Die Mutter von Desmond is Amazing, Wendy Napoles, findet diese Argumente zwar wichtig, meint aber, dass sie auch sehr limitierend sein können. "Drag ist eine Kunstform und Kunst ist ständig im Wandel", sagt sie. "Außerdem haben die meisten Drag Queens selbst jung angefangen, indem sie Mamas Klamotten angezogen oder mit Make-up experimentiert haben."

Foto mit freundlicher Genehmigung von Violet Vixen

Obwohl Kinder, die in der Drag-Szene aktiv sind, nicht zwangsläufig queer sind, fürchtet Robinson, dass sie verstärkt mit Intoleranz und Vorurteilen konfrontiert werden könnten. Auch Napoles kann das bestätigen. Immer wieder würde ihr Hass entgegengebracht, weil ihr Sohn eine bekanntes Drag-Persönlichkeit ist und seine Plattform nutzt, um sich für LGBTQ-Rechte einzusetzen. "Menschen werfen mir Kindesmissbrauch vor, nennen mich pädophil,sagen, dass ich ins Gefängnis oder in die Irrenanstalt gehöre, oder sie drohen mir Gewalt an", sagte sie. Entmutigen lässt sie sich davon trotzdem nicht.

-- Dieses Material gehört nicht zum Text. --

-- ==== Sys2Proof/Machine/MintOps.lean ====
section
/-! DEFINITION. The mint (05 R199-R208): pools, calls, MALLOC and MFREE. -/

namespace Sys2Proof.Machine

def Pool.none : Pool :=
  { valid := false, users := 0, sizeLog2 := 0, tallyEn := false, tally := 0, lowWater := 0, count := 0, ctx := 0,
    metaDva := 0, base := 0, cursor := 0, free := 0, minFree := 0, below := false, exhausted := false }

def Dev.pool (d : Dev) (p i : Nat) : Pool := Tab.get d.mint.pools (8 * p + i) Pool.none

def Dev.setPool (d : Dev) (p i : Nat) (x : Pool) : Dev :=
  { d with mint := { d.mint with pools := Tab.put d.mint.pools (8 * p + i) x } }

/-- The mint's agent: requester 35, UNIT 10. -/
def mintAgent (ctx : Nat) : Agent := { rq := rqUnit 35 0, unit := 10, index := 0, ctx := ctx }

/-- A byte of a bitmap. One that no longer translates, or is poisoned, reads as all allocated (notes/assumptions/7.md). -/
def Dev.mapByte (d : Dev) (x : Pool) (k : Nat) : Nat × Dev :=
  match d.translate x.ctx (x.metaDva + k) .write with
  | (.error _, d) => (255, d)
  | (.ok (pa, _), d) =>
    let (l, p, d) := d.ncRead (rqUnit 35 0) 4 (pa / 128)
    (if p.getLsbD (pa % 128 / 8) then 255 else (lineByte l (pa % 128)).toNat, d)

/-- A byte of a bitmap written to DRAM, uncached (05 R202). -/
def Dev.setMapByte (d : Dev) (x : Pool) (k v : Nat) : Dev :=
  match d.translate x.ctx (x.metaDva + k) .write with
  | (.error _, d) => d
  | (.ok (pa, _), d) =>
    d.ncWrite (rqUnit 35 0) 4 (pa / 128) (spanMask (pa % 128) 1) (lineSet 0 (pa % 128) (toLe 1 v)) 0

/-- Bit `i` of a pool's bitmap: object `i` is allocated. -/
def Dev.mapBit (d : Dev) (x : Pool) (i : Nat) : Bool × Dev :=
  let (b, d) := d.mapByte x (i / 8)
  (bitOf b (i % 8), d)

def Dev.setMapBit (d : Dev) (x : Pool) (i : Nat) (v : Bool) : Dev :=
  let (b, d) := d.mapByte x (i / 8)
  d.setMapByte x (i / 8) (setFld b (i % 8) (i % 8) (b2n v))

/-- The first clear bit at or after `i`, cyclically; `n` bits are still to look at. -/
def Dev.firstClear (d : Dev) (x : Pool) (i : Nat) : Nat → Option Nat × Dev
  | 0 => (none, d)
  | n + 1 =>
    match d.mapBit x (i % max 1 x.count) with
    | (false, d) => (some (i % max 1 x.count), d)
    | (true, d) => d.firstClear x (i + 1) n

/-- An empty answer: EXHAUSTED and MINT_EMPTY (05 R206). -/
def Dev.mintEmpty (d : Dev) (p i : Nat) : Dev := (d.setPool p i { d.pool p i with exhausted := true }).violPart p 5

/-- One object of a pool granted; none where the pool is empty (05 R202, R207). -/
def Dev.mintTake (d : Dev) (p i : Nat) : Option Nat × Dev :=
  let x := d.pool p i
  if x.free = 0 then (none, d) else
  match d.firstClear x x.cursor x.count with
  | (none, d) => (none, d)
  | (some k, d) =>
    let d := d.setMapBit x k true
    let free := x.free - 1
    let falls := x.lowWater != 0 && x.free == x.lowWater
    let d := d.setPool p i { x with cursor := (k + 1) % max 1 x.count, free := free, minFree := min x.minFree free,
                                    below := x.below || falls }
    let d := if falls && x.tallyEn then d.agentSignal .mint p x.tally true 1 else d
    (some (x.base + k * 2 ^ x.sizeLog2), d)

/-- A call for one object by a user of the pool (05 R206): bit `user` of USERS must be set. -/
def Dev.mintCall (d : Dev) (p i user : Nat) : Option Nat × Dev :=
  let d := d.countGlobal 3 1
  let x := d.pool p i
  if !x.valid || !bitOf x.users user then (none, (d.violPart p 3).mintEmpty p i) else
  match d.mintTake p i with
  | (some a, d) => (some a, d)
  | (none, d) => (none, d.mintEmpty p i)

/-- An object returned (05 R202, R206). -/
def Dev.mintReturn (d : Dev) (p i user a : Nat) : Dev :=
  let d := d.countGlobal 3 1
  let x := d.pool p i
  if !x.valid || !bitOf x.users user then (d.violPart p 3).mintEmpty p i else
  let k := (a - x.base) / 2 ^ x.sizeLog2
  if a < x.base || (a - x.base) % 2 ^ x.sizeLog2 != 0 || k ≥ x.count then d.violPart p 4 else
  match d.mapBit x k with
  | (false, d) => d.violPart p 4
  | (true, d) =>
    let d := d.setMapBit x k false
    let free := x.free + 1
    d.setPool p i { x with free := free, below := x.below && decide (free < x.lowWater) }

/-- The lowest-numbered valid pool with a USERS bit and an object size (05 Table 5-10). -/
def Dev.poolFor (d : Dev) (p user size : Nat) : Option Nat :=
  (List.range 8).find? (fun i => (d.pool p i).valid && bitOf (d.pool p i).users user && (d.pool p i).sizeLog2 == size)

/-- The lanes of a MALLOC served in order: once the pool is empty, the rest receive 0. -/
def Dev.mintLanes (d : Dev) (q : MintReq) : List Nat → Dev
  | [] => d
  | l :: rest =>
    match d.mintTake q.part q.pool with
    | (some a, d) => (d.answer q.core q.strand l l a).mintLanes q rest
    | (none, d) => (l :: rest).foldl (fun (d : Dev) k => d.answer q.core q.strand k k 0) (d.mintEmpty q.part q.pool)

/-- MINT_CALL (05 R202, R206): call `k` is served; a pool's calls are served in arrival order, and an MFREE only after the
accesses its release covers. -/
def execMintCall (k : Nat) (s : State) : Host.Outcome State Fault Refusal :=
  s.on (fun d =>
    match d.mint.calls[k]? with
    | none => d
    | some q =>
      if !d.running || (d.mint.calls.take k).any (fun x => x.part == q.part && x.pool == q.pool) ||
          q.after.any (fun id => Tab.has (d.core q.core).ops id) then d else
      let d := { d with mint := { d.mint with calls := d.mint.calls.eraseIdx k } }
      match q.free with
      | some a => d.mintReturn q.part q.pool 0 a
      | none =>
        let d := d.countGlobal 3 1
        let x := d.pool q.part q.pool
        if !x.valid || !bitOf x.users 0 then
          q.lanes.foldl (fun (d : Dev) l => d.answer q.core q.strand l l 0)
            ((d.violPart q.part 3).mintEmpty q.part q.pool)
        else d.mintLanes q q.lanes)

/-- MALLOC (05 R204). -/
def execMalloc (i : Issue) (s : State) : Host.Outcome State Fault Refusal :=
  runIssue i 0x66 (fun i d st act =>
    let lanes := act.map (·.1)
    if lanes.isEmpty then d.advance i.core i.strand else
    let q : MintReq := { part := d.strandPart i.core st, pool := fld (subOf i.word) 15 13, core := i.core,
                         strand := i.strand, lanes := lanes, free := none, after := [] }
    ({ d with mint := { d.mint with calls := d.mint.calls ++ [q] } }).setStrand i.core i.strand
      { st with wait := .op i.word lanes [] }) s

/-- MFREE (05 R204, R205): the strand goes on once the mint has accepted the lanes' calls. -/
def execMfree (i : Issue) (s : State) : Host.Outcome State Fault Refusal :=
  runIssue i 0x67 (fun i d st act =>
    let q : Nat × Nat → MintReq := fun e =>
      { part := d.strandPart i.core st, pool := fld (subOf i.word) 15 13, core := i.core, strand := i.strand, lanes := [],
        free := some (d.laneAddr i.core e.2 e.1 i.word 0), after := d.groupOps i.core e.2 [e] }
    ({ d with mint := { d.mint with calls := d.mint.calls ++ act.map q } }).advance i.core i.strand) s

end Sys2Proof.Machine
end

Leos Hobby hat sowohl ihm als auch seiner Mutter dabei geholfen, Drag und die queere Community besser zu verstehen. "Jeder sollte sein dürfen und anziehen, was er will, ohne dafür verurteilt zu werden. Wir tun niemandem weh"; sagt Leo. "Ich bin als Violet Vixen sehr glücklich und darum sollte es doch gehen: Ich bin mit mir selbst glücklich und liebe mich."

Die Boulet Brothers glauben, dass diese Selbstakzeptanz nicht nur den Kindern selbst, sondern auch anderen helfen kann. "Ältere Generationen wissen, wie es ist, als queere Person nicht unterstützt oder akzeptiert zu werden”, sagen sie. Sollte die jünger werdende Drag-Community dabei helfen, das Leben für kommende queere Generationen einfacher zu machen, sei das für sie nur positiv.

"Drag macht mich glücklich", sagt Katastrophe abschließend. "Wenn dich das Glück eines anderen wütend macht, dann solltest du darüber nachdenken, was dein wahres Problem ist. Wenn es dir unangenehm ist, dass jemand sich frei ausdrückt, schenke ihnen einfach keine Aufmerksamkeit. Kümmere dich um dein eigenes Leben."